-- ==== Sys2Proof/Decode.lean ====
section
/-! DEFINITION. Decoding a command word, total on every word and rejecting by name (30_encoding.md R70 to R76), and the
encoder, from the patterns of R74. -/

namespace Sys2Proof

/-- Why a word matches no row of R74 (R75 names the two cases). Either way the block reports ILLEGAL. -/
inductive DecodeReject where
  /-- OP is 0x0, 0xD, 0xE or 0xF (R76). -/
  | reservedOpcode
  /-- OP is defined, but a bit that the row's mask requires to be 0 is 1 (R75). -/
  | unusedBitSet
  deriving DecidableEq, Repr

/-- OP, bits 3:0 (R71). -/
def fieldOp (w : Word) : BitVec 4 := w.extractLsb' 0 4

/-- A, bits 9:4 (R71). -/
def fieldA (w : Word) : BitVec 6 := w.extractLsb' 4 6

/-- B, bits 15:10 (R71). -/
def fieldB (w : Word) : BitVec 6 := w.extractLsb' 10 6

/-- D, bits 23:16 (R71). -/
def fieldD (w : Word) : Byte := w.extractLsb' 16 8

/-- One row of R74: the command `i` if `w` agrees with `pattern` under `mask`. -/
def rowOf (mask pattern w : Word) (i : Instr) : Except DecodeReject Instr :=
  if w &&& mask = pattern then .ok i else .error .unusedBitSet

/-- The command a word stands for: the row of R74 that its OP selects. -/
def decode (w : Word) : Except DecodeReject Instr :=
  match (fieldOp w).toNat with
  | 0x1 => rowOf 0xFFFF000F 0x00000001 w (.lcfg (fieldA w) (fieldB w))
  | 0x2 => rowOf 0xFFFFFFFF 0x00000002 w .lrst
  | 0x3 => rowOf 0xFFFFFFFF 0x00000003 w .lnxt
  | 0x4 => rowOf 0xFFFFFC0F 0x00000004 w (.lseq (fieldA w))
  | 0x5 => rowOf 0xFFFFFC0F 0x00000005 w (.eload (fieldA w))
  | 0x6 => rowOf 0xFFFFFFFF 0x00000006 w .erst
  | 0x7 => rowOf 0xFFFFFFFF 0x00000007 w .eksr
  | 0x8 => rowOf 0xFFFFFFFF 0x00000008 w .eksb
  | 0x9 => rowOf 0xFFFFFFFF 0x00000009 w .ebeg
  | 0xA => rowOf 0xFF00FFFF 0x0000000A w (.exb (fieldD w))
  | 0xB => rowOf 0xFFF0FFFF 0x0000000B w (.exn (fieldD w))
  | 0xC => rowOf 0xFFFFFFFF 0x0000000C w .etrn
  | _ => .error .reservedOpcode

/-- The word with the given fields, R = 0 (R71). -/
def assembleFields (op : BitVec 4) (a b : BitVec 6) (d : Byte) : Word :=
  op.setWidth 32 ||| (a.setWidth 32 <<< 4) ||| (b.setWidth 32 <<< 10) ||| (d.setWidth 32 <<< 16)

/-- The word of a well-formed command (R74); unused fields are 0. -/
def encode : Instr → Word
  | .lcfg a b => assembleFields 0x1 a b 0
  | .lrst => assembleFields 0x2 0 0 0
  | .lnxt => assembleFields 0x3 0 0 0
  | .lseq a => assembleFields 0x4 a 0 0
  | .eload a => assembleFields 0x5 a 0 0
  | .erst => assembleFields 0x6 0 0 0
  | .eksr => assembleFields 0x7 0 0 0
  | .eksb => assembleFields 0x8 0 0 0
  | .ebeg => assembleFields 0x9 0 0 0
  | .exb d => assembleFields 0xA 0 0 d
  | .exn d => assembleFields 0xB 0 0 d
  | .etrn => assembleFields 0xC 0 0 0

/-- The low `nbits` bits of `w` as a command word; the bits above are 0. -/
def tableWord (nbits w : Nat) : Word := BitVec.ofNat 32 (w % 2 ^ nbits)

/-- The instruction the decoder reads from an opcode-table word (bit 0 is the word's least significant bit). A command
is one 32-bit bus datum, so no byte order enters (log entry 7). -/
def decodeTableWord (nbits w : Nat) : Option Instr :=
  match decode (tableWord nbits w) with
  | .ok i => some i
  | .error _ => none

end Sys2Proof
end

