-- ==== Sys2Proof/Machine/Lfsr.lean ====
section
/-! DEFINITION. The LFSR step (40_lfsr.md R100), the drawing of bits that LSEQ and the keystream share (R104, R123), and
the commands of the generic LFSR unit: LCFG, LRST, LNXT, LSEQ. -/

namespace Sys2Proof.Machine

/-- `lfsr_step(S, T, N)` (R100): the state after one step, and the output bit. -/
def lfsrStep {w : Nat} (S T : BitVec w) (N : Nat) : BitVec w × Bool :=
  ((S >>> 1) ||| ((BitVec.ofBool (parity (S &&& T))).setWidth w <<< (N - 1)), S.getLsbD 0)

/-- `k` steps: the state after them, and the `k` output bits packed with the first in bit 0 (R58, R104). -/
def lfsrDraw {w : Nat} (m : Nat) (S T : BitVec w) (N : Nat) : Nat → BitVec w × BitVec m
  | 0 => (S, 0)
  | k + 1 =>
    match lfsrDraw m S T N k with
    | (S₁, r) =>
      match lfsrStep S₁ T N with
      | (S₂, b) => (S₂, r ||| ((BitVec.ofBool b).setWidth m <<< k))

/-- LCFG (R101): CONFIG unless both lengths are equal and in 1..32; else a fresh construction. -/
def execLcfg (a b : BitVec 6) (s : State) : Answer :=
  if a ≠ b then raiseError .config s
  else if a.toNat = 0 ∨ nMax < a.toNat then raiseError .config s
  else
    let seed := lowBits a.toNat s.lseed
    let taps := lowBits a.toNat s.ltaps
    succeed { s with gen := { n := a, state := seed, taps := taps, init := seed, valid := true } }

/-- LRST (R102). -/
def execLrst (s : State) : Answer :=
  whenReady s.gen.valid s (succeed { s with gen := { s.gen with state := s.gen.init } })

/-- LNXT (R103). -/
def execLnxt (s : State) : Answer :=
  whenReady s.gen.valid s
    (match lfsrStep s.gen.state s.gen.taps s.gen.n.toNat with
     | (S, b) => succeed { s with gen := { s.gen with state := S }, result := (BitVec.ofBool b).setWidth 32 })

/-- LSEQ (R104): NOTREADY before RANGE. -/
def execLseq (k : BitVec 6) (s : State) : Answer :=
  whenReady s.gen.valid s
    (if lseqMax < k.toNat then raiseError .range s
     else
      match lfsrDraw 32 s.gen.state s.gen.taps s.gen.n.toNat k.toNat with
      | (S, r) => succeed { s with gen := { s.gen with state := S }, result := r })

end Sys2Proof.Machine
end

※ ※ ※

__Description of the task__: From the data above, return every line from the line that has "def decodeTableWord (nbits" up to and including the line that has "(R58, R104). -/", exactly.

__Answer below__:
def decodeTableWord (nbits w : Nat) : Option Instr :=
  match decode (tableWord nbits w) with
  | .ok i => some i
  | .error _ => none

end Sys2Proof
end

-- ==== Sys2Proof/Machine/Lfsr.lean ====
section
/-! DEFINITION. The LFSR step (40_lfsr.md R100), the drawing of bits that LSEQ and the keystream share (R104, R123), and
the commands of the generic LFSR unit: LCFG, LRST, LNXT, LSEQ. -/

namespace Sys2Proof.Machine

/-- `lfsr_step(S, T, N)` (R100): the state after one step, and the output bit. -/
def lfsrStep {w : Nat} (S T : BitVec w) (N : Nat) : BitVec w × Bool :=
  ((S >>> 1) ||| ((BitVec.ofBool (parity (S &&& T))).setWidth w <<< (N - 1)), S.getLsbD 0)

/-- `k` steps: the state after them, and the `k` output bits packed with the first in bit 0 (R58, R104). -/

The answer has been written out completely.